Magnolia Theater stages first production in Village

Jeannie O'Meara-Polich was a little giddy and a lot relieved last weekend after The Magnolia Theater, which she co-founded, successfully staged a production of the musical "Aladdin Jr." So, she added, were the 10 cast members in the show, which is comprised students from third, fourth and fifth grade.

"They just had a blast," O'Meara-Polich said.

A second production of the same show in December will feature 10 new cast members from the sixth, seventh and eighth grades, she said. One of these actors joined the younger cast in the role of a flying carpet. "She's Jasmin in the other cast," O'Meara-Polich said. The narrator from the younger cast will repay the favor for the older cast.

Forming her own theater troupe was a long time coming for O'Meara-Polich, who said she's has been involved in drama since she was 5 year old. "I was directing plays as a little girl."

She later got a bachelor's degree in theater arts from Notre Dame, following that up with a graduate degree in directing from the University of Minnesota. O'Meara-Polich also started a theater department at a college in Reno, Nev.

But her local connection is at Our Lady of Fatima school in Magnolia, where she taught for 13 years and put together musicals and shows starring the students. "And I quit so I could start my own (theater) company," O'Meara-Polich said.

It wasn't easy.

But Jane Oaksmith, who volunteered as choreographer for shows at Fatima, joined forces with her, and they ponied up $5,000 in seed money to start the effort, O'Meara-Polich said.

But finding a venue for the troupe proved to be difficult. "We looked for a rental space or a place to buy," she said of a search that went on for a couple of years. That included the possibility of buying one of two churches in Ballard.

One space cost $650,000 but proved too big. "The other was $500,000, and it was prefect," O'Meara-Polich lamented. She said she changed her mind because of zoning restrictions, business licensing and the need to retrofit the churches.

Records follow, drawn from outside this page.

/-- An amount of token1 in short of the whole distance has a next price before the target, whose
amount in it covers, unless that price needs more than 160 bits (45_sqrt_price_math.md R141). -/
theorem nextPriceFromInput_of_up (hup : swapDown s = false) (hp : s.arg0 ≠ 0#256)
    (hlt : amount.toNat < stepIn s s.arg1.toNat s.arg0.toNat)
    (hfit : s.arg0.toNat + amount.toNat * 2 ^ 96 / swapLiquidity s < 2 ^ 160) :
    ∃ next, nextPriceFromInput s.arg0 (low128 s.arg2) amount (swapDown s) = .ok next ∧
      next ≠ s.arg1 ∧ betweenPrices s next ∧
      stepIn s next.toNat s.arg0.toNat ≤ amount.toNat := by
  have hdir := not_swapDown_iff.1 hup
  rw [stepIn_of_up hup, ← liquidity_toNat] at hlt
  obtain ⟨hl, hshort⟩ := quotient_lt_of_lt_amount1 hdir hlt
  rw [← liquidity_toNat] at hfit
  have hnext := nextFromAmount1_add_of_exact hl hfit
  have hval := toNat_ofNat_of_lt (hfit.trans (show 2 ^ 160 < 2 ^ 256 by decide))
  have hpaid := Nat.div_mul_le_self (amount.toNat * 2 ^ 96) (low128 s.arg2).toNat
  generalize BitVec.ofNat 256 _ = next at hnext hval
  generalize amount.toNat * 2 ^ 96 / (low128 s.arg2).toNat = quotient at hshort hval hpaid
  refine ⟨next, ?_, fun h => by rw [h] at hval; omega, ⟨by omega, by omega⟩, ?_⟩
  · rw [nextPriceFromInput_of_priced _ hp hl, if_neg (Bool.not_eq_true _ ▸ hup)]
    exact hnext
  · rw [stepIn_of_up hup, amount1_up_le_iff, Nat.max_eq_left (by omega),
      Nat.min_eq_right (by omega), hval, Nat.add_sub_cancel_left, ← liquidity_toNat, Nat.mul_comm,
      Nat.mul_comm (2 ^ 96)]
    exact hpaid

/-- A token1 input that lifts the price to 2^160 fails at the ceiling and at nothing else, since the
quotient of an amount short of the distance fits (48_swap_step.md R183). -/
theorem nextPriceFromInput_of_ceiling (hup : swapDown s = false) (hp : s.arg0 ≠ 0#256)
    (hlt : amount.toNat < stepIn s s.arg1.toNat s.arg0.toNat)
    (hbig : 2 ^ 160 ≤ s.arg0.toNat + amount.toNat * 2 ^ 96 / swapLiquidity s) :
    nextPriceFromInput s.arg0 (low128 s.arg2) amount (swapDown s) = .error .amount1Ceiling ∧
      s.arg0.toNat + amount.toNat * 2 ^ 96 / swapLiquidity s < s.arg1.toNat := by
  have ht := s.arg1.isLt
  rw [stepIn_of_up hup, ← liquidity_toNat] at hlt
  rw [← liquidity_toNat] at hbig ⊢
  obtain ⟨hl, hshort⟩ := quotient_lt_of_lt_amount1 (not_swapDown_iff.1 hup) hlt
  refine ⟨?_, hshort⟩
  rw [nextPriceFromInput_of_priced _ hp hl, if_neg (Bool.not_eq_true _ ▸ hup)]
  exact nextFromAmount1_add_of_ceiling hl (by omega) hbig

/-- Everything the next price of an exact-in step that stops short can be. -/
theorem nextPriceFromInput_short (hp : s.arg0 ≠ 0#256) (ht : s.arg1 ≠ 0#256)
    (hlt : amount.toNat < stepIn s s.arg1.toNat s.arg0.toNat) :
    (∃ next, nextPriceFromInput s.arg0 (low128 s.arg2) amount (swapDown s) = .ok next ∧
      next ≠ s.arg1 ∧ betweenPrices s next ∧
      stepIn s next.toNat s.arg0.toNat ≤ amount.toNat) ∨
    (2 ^ 160 < s.arg1.toNat ∧
      nextPriceFromInput s.arg0 (low128 s.arg2) amount (swapDown s) = .error .amount1Ceiling) := by
  cases hdown : swapDown s
  · rw [← hdown]
    rcases Nat.lt_or_ge (s.arg0.toNat + amount.toNat * 2 ^ 96 / swapLiquidity s) (2 ^ 160) with
      hfit | hbig
    · exact .inl (nextPriceFromInput_of_up hdown hp hlt hfit)
    · obtain ⟨herror, hfar⟩ := nextPriceFromInput_of_ceiling hdown hp hlt hbig
      exact .inr ⟨hbig.trans_lt hfar, herror⟩
  · rw [← hdown]
    exact .inl (nextPriceFromInput_of_down hdown hp ht hlt)

/-- The next price of an exact-out step that stops short, where token1 goes out: it is not beyond
the target (48_swap_step.md R183, the row of SITE `0x0E`). -/
theorem nextPriceFromOutput_of_down (hdown : swapDown s = true) (hp : s.arg0 ≠ 0#256)
    (ht : s.arg1 ≠ 0#256) (hlt : amount.toNat < stepOut s s.arg1.toNat s.arg0.toNat) :
    ∃ next, nextPriceFromOutput s.arg0 (low128 s.arg2) amount (swapDown s) = .ok next ∧
      betweenPrices s next ∧ stepIn s next.toNat s.arg0.toNat < 2 ^ 256 := by
  have hlt_p := s.arg0.isLt
  have ht' := toNat_ne_zero ht
  rw [stepOut_of_down hdown, ← liquidity_toNat] at hlt
  obtain ⟨hl, hshort⟩ := quotient_le_of_lt_amount1 (swapDown_iff.1 hdown).le hlt
  have hnext := nextFromAmount1_sub_of_exact (price := s.arg0) (amount := amount) hl (by omega)
  generalize ceilQ (amount.toNat * 2 ^ 96) (low128 s.arg2).toNat = quotient at hshort hnext
  have hval := toNat_ofNat_of_lt ((Nat.sub_le s.arg0.toNat quotient).trans_lt hlt_p)
  generalize BitVec.ofNat 256 _ = next at hnext hval
  have hbetween : betweenPrices s next := ⟨by omega, by omega⟩
  refine ⟨next, ?_, hbetween, stepIn_lt_of_down hdown (ne_zero_of_betweenPrices hp ht hbetween) hp⟩
  rw [nextPriceFromOutput_of_priced _ hp hl, if_pos hdown]
  exact hnext

/-- The next price of an exact-out step that stops short, where token0 goes out: it is not beyond
the target, and at most `n1`, so that the amount of token1 in is below 2^256 (48_swap_step.md R183,
the row of SITE `0x0C`). -/
theorem nextPriceFromOutput_of_up (hup : swapDown s = false) (hp : s.arg0 ≠ 0#256)
    (ha : amount.toNat ≠ 0) (hlt : amount.toNat < stepOut s s.arg1.toNat s.arg0.toNat) :
    ∃ next, nextPriceFromOutput s.arg0 (low128 s.arg2) amount (swapDown s) = .ok next ∧
      betweenPrices s next ∧ stepIn s next.toNat s.arg0.toNat < 2 ^ 256 := by
  have hdir := not_swapDown_iff.1 hup
  rw [stepOut_of_up hup, ← liquidity_toNat, amount0_comm] at hlt
  obtain ⟨next, hnext, hle_t, hle_n⟩ := nextFromAmount0_sub_of_lt_amount0 (toNat_ne_zero hp) hdir
    s.arg1.isLt ha hlt
  have hge := le_nextFromAmount0_sub hnext
  have hl0 : (low128 s.arg2).toNat ≠ 0 := fun h => by
    have hp' := toNat_ne_zero hp
    omega
  refine ⟨next, ?_, ⟨by omega, by omega⟩, ?_⟩
  · rw [nextPriceFromOutput_of_priced _ hp hl0, if_neg (Bool.not_eq_true _ ▸ hup)]
    exact hnext
  · have hl := (low128 s.arg2).isLt
    have hgap : max next.toNat s.arg0.toNat - min next.toNat s.arg0.toNat ≤
        (low128 s.arg2).toNat * 2 ^ 96 := by omega
    have hamount : stepIn s next.toNat s.arg0.toNat ≤
        (low128 s.arg2).toNat * (low128 s.arg2).toNat := by
      rw [stepIn_of_up hup, ← liquidity_toNat, amount1_up_le_iff]
      calc _ ≤ (low128 s.arg2).toNat * ((low128 s.arg2).toNat * 2 ^ 96) :=
            Nat.mul_le_mul_left _ hgap
        _ = _ := by ring
    exact hamount.trans_lt ((Nat.mul_lt_mul'' hl hl).trans_eq (by norm_num))

/-- The next price of an exact-out step that stops short: it always has one. -/
theorem nextPriceFromOutput_short (hp : s.arg0 ≠ 0#256) (ht : s.arg1 ≠ 0#256)
    (ha : amount.toNat ≠ 0) (hlt : amount.toNat < stepOut s s.arg1.toNat s.arg0.toNat) :
    ∃ next, nextPriceFromOutput s.arg0 (low128 s.arg2) amount (swapDown s) = .ok next ∧
      betweenPrices s next ∧ stepIn s next.toNat s.arg0.toNat < 2 ^ 256 := by
  cases hdown : swapDown s <;> rw [← hdown]
  · exact nextPriceFromOutput_of_up hdown hp ha hlt
  · exact nextPriceFromOutput_of_down hdown hp ht hlt

end

/-! #### The step as its next price and what follows from it -/

/-- The next price of a swap step: the first half of R180 without the amounts it keeps. -/
def swapNext (o : SwapOperands) : Cmd U256 :=
  if exactIn o then
    (mulDiv o.remaining (feeCompl o) feeDenominator).bind fun lessFee =>
      (swapAmountIn o o.target o.current).bind fun whole =>
        if whole ≤ lessFee then .ok o.target
        else nextPriceFromInput o.current o.liquidity lessFee (zeroForOne o)
  else
    (swapAmountOut o o.target o.current).bind fun whole =>
      if whole ≤ wanted o then .ok o.target
      else nextPriceFromOutput o.current o.liquidity (wanted o) (zeroForOne o)

/-- The second half of R180, with both amounts taken between the current and the next price. -/
def swapResults (o : SwapOperands) (next : U256) : Cmd Success :=
  (swapAmountIn o next o.current).bind fun amountIn =>
    (swapAmountOut o next o.current).bind fun amountOut =>
      (swapFee o next amountIn).map fun fee =>
        { res0 := next, res1 := amountIn, res2 := capAmountOut o amountOut, res3 := fee }

/-- The first half of R180: the next price, with the amounts computed on the way. -/
def swapReach (o : SwapOperands) : Cmd Reached :=
  if exactIn o then reachExactIn o else reachExactOut o

section
variable {o : SwapOperands} {r : Reached}

/-- An exact-in step reaches `swapNext`, and keeps the amount in of the whole distance. -/
theorem swapReach_of_exactIn (hin : exactIn o = true) :
    (swapReach o).map Reached.next = swapNext o ∧
      ∀ r, swapReach o = .ok r → swapAmountIn o o.target o.current = .ok r.amountIn := by
  rw [swapReach, swapNext, if_pos hin, if_pos hin, reachExactIn]
  cases mulDiv o.remaining (feeCompl o) feeDenominator with
  | error site => exact ⟨rfl, nofun⟩
  | ok lessFee =>
    cases swapAmountIn o o.target o.current with
    | error site => exact ⟨rfl, nofun⟩
    | ok whole =>
      simp only [cmd_bind_ok]
      split
      · exact ⟨rfl, fun r h => by cases h; rfl⟩
      · cases nextPriceFromInput o.current o.liquidity lessFee (zeroForOne o) with
        | error site => exact ⟨rfl, nofun⟩
        | ok next => exact ⟨rfl, fun r h => by cases h; rfl⟩

/-- An exact-out step reaches `swapNext`, and keeps the amount out of the whole distance. -/
theorem swapReach_of_exactOut (hout : exactIn o = false) :
    (swapReach o).map Reached.next = swapNext o ∧
      ∀ r, swapReach o = .ok r → swapAmountOut o o.target o.current = .ok r.amountOut := by
  rw [← Bool.not_eq_true] at hout
  rw [swapReach, swapNext, if_neg hout, if_neg hout, reachExactOut]
  cases swapAmountOut o o.target o.current with
  | error site => exact ⟨rfl, nofun⟩
  | ok whole =>
    simp only [cmd_bind_ok]
    split
    · exact ⟨rfl, fun r h => by cases h; rfl⟩
    · cases nextPriceFromOutput o.current o.liquidity (wanted o) (zeroForOne o) with
      | error site => exact ⟨rfl, nofun⟩
      | ok next => exact ⟨rfl, fun r h => by cases h; rfl⟩

theorem swapReach_next (o : SwapOperands) : (swapReach o).map Reached.next = swapNext o := by
  cases hmode : exactIn o
  · exact (swapReach_of_exactOut hmode).1
  · exact (swapReach_of_exactIn hmode).1

/-- The amount in that is reused at the target is the one computed there. -/
theorem finalAmountIn_of_reach (h : swapReach o = .ok r) :
    finalAmountIn o r = swapAmountIn o r.next o.current := by
  rw [finalAmountIn]
  split
  · obtain ⟨htarget, hin⟩ := ‹_ ∧ _›
    rw [← htarget, (swapReach_of_exactIn hin).2 r h]
  · rfl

O'Meara-Polich and Oaksmith also looked around Magnolia, and had settled on an old brick building near the Village Pub. But the owner pulled the rug out from under the women on the day of signing the contract for the building, announcing he'd just sold it, O'Meara-Polich said. "I was so mad at him."

But the pair ended up renting space at the United Church of Christ on West McGraw Street for $10 an hour. "They are so nice and generous, they really are," O'Meara-Polich said.

She said she'd talked to the church about staging Fatima shows there in the past, but her timing was good for the Magnolia Theater; the adult day care that operated in the church space had pulled up stakes and left.

The space includes a small stage and room for around 200 audience members. "We rented the spotlights, some props and the drapes," O'Meara-Polich said.

Both casts individually spent two months rehearsing and studying acting, singing and dancing two times a week for two hours each time, she said. "We're doing a workshop situation." It costs each cast member $450 for the program, and that includes costumes, makeup, photos and sometimes multiple roles in the shows.

Most of the young cast members are girls, and they play male roles in both shows, O'Meara-Polich said. Boys that age are uncomfortable studying drama, she said. "In all my years teaching, it was like that."

Community volunteers also helped out with costumes and sets. The Nov. 19 show sold out, she said of a crowd that included friends and relatives of the cast members, as well as nearby neighbors and one family that drove in from Mill Creek.

"I think we'll break even this first time," O'Meara-Polich said. But making money off the venture will probably take awhile. "I don't expect to make salaries for a very long time," she said.

Nonetheless, some of the young audience members at the three shows last week said they were interested in joining the troupe, she said. The two sets of cast members also want to return for the next show, a musical production of the Cinderella story, O'Meara-Polich added.

She said she wants to keep the number of cast members in each age group to around 15. At Fatima, O'Meara-Polich remembered, she dealt with casts of around 50. "It was more like a traffic cop."